[Task objective] Gather every line below where "hsame" appears.

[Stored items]
****************
theorem skip_overlay (s : State) (c : Bool) :
    (overlay g h s).advance.skipIf c = overlay g h (s.advance.skipIf c) := by
  cases c <;> rfl

theorem switchTo_overlay {hires : Bool} (hgeom : ∀ inp, (g inp).geomOk hires = inp.geomOk hires) (s : State) :
    (overlay g h s).switchTo hires = overlay g h (s.switchTo hires) := by
  have hverdict : (overlay g h s).inp.geomOk hires = s.inp.geomOk hires := hgeom s.inp
  unfold State.switchTo
  rw [hverdict]
  split <;> rfl

theorem call_overlay (nnn : Addr) (s : State) :
    execCall nnn (overlay g h s) = mapNext (overlay g h) (execCall nnn s) := by
  rcases execCall_cases nnn s with ⟨hroom, heq⟩ | ⟨hfull, heq⟩ <;> rw [heq]
  · exact execCall_room nnn (overlay g h s) hroom
  · exact execCall_full nnn (overlay g h s) hfull

theorem ret_overlay (s : State) : execRet (overlay g h s) = mapNext (overlay g h) (execRet s) := by
  rcases execRet_cases s with ⟨l, a, hstack, heq⟩ | ⟨hempty, heq⟩ <;> rw [heq]
  · exact execRet_append (overlay g h s) l a hstack
  · exact execRet_nil (overlay g h s) hempty

theorem ldVxK_overlay (hkeys : ∀ inp, (g inp).keys = inp.keys) (x : Nibble) (s : State) :
    exec (.ldVxK x) (overlay g h s) = mapNext (overlay g h) (exec (.ldVxK x) s) := by
  have hsame : (overlay g h s).inp.keys = s.inp.keys := hkeys s.inp
  by_cases hnone : s.inp.keys = 0
  · rw [exec_ldVxK_no_key x hnone, exec_ldVxK_no_key x (hsame.trans hnone)]
    rfl
  · rw [exec_ldVxK_key x hnone, exec_ldVxK_key x (hsame ▸ hnone), hsame]
    rfl

/-- An instruction commutes with an overlay of what it does not read, `ST` being also what it may not write. -/
theorem exec_overlay (i : Instr) (s : State)
    (hkeys : (∀ x, i ≠ .skp x ∧ i ≠ .sknp x ∧ i ≠ .ldVxK x) ∨ ∀ inp, (g inp).keys = inp.keys)
    (hrnd : (∀ x nn, i ≠ .rnd x nn) ∨ ∀ inp, (g inp).rnd = inp.rnd)
    (hgeom : (i ≠ .low ∧ i ≠ .high) ∨ ∀ inp r, (g inp).geomOk r = inp.geomOk r)
    (hst : (∀ x, i ≠ .ldSTVx x) ∨ ∀ b, h b = b) :
    exec i (overlay g h s) = mapNext (overlay g h) (exec i s) := by
  cases i
  case jp | jpV0 | ldImm | addImm | ldReg | or | and | xor | addReg | sub | shr | subn | shl | ldVxDT | ldI | addI
      | ldF | ldHF | ldDTVx | exit | cls | plane => rfl
  case seImm | sneImm | seReg | sneReg => exact congrArg _ (skip_overlay g h s _)
  case call nnn => exact call_overlay g h nnn s
  case ret => exact ret_overlay g h s
  case scd | scu | scr | scl => exact congrArg _ (scroll_overlay g h s.advance _ _)
  case ldB => exact congrArg _ (writeBytes_overlay g h s.advance _ _)
  case store x =>
    exact congrArg (fun u => (.next (State.setI u (s.indexAfter x)) : Result)) (writeBytes_overlay g h s.advance _ _)
  case load x =>
    rw [exec_load, exec_load, readBytes_overlay]
    exact congrArg (fun u => (.next (State.setI u (s.indexAfter x)) : Result)) (setRegs_overlay g h s.advance _ _)
  case drw x y n =>
    rw [exec_drw, exec_drw, draw_overlay]
    rfl
  case skp x =>
    have hsame : (overlay g h s).inp.keys = s.inp.keys := hkeys.resolve_left (fun hno => (hno x).1 rfl) s.inp
    rw [exec_skp, exec_skp, skip_overlay, hsame]
    rfl
  case sknp x =>
    have hsame : (overlay g h s).inp.keys = s.inp.keys := hkeys.resolve_left (fun hno => (hno x).2.1 rfl) s.inp
    rw [exec_sknp, exec_sknp, skip_overlay, hsame]
    rfl
  case ldVxK x => exact ldVxK_overlay g h (hkeys.resolve_left fun hno => (hno x).2.2 rfl) x s
  case rnd x nn =>
    have hsame : (overlay g h s).inp.rnd = s.inp.rnd := hrnd.resolve_left (fun hno => hno x nn rfl) s.inp
    rw [exec_rnd, exec_rnd, hsame]
    rfl
  case low =>
    exact congrArg _ (switchTo_overlay g h (fun inp => hgeom.resolve_left (fun hno => hno.1 rfl) inp false) s)
  case high =>
    exact congrArg _ (switchTo_overlay g h (fun inp => hgeom.resolve_left (fun hno => hno.2 rfl) inp true) s)
  case ldSTVx x =>
    have hsame : h (s.getV x) = s.getV x := hst.resolve_left (fun hno => hno x rfl) _
    exact congrArg (fun b => (.next ((overlay g h s).advance.setST b) : Result)) hsame.symm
****************
[Reply to the exercise]
  have hsame : (overlay g h s).inp.keys = s.inp.keys := hkeys s.inp
  · rw [exec_ldVxK_no_key x hnone, exec_ldVxK_no_key x (hsame.trans hnone)]
  · rw [exec_ldVxK_key x hnone, exec_ldVxK_key x (hsame ▸ hnone), hsame]
    have hsame : (overlay g h s).inp.keys = s.inp.keys := hkeys.resolve_left (fun hno => (hno x).1 rfl) s.inp
    rw [exec_skp, exec_skp, skip_overlay, hsame]
    have hsame : (overlay g h s).inp.keys = s.inp.keys := hkeys.resolve_left (fun hno => (hno x).2.1 rfl) s.inp
    rw [exec_sknp, exec_sknp, skip_overlay, hsame]
    have hsame : (overlay g h s).inp.rnd = s.inp.rnd := hrnd.resolve_left (fun hno => hno x nn rfl) s.inp
    rw [exec_rnd, exec_rnd, hsame]
    have hsame : h (s.getV x) = s.getV x := hst.resolve_left (fun hno => hno x rfl) _
    exact congrArg (fun b => (.next ((overlay g h s).advance.setST b) : Result)) hsame.symm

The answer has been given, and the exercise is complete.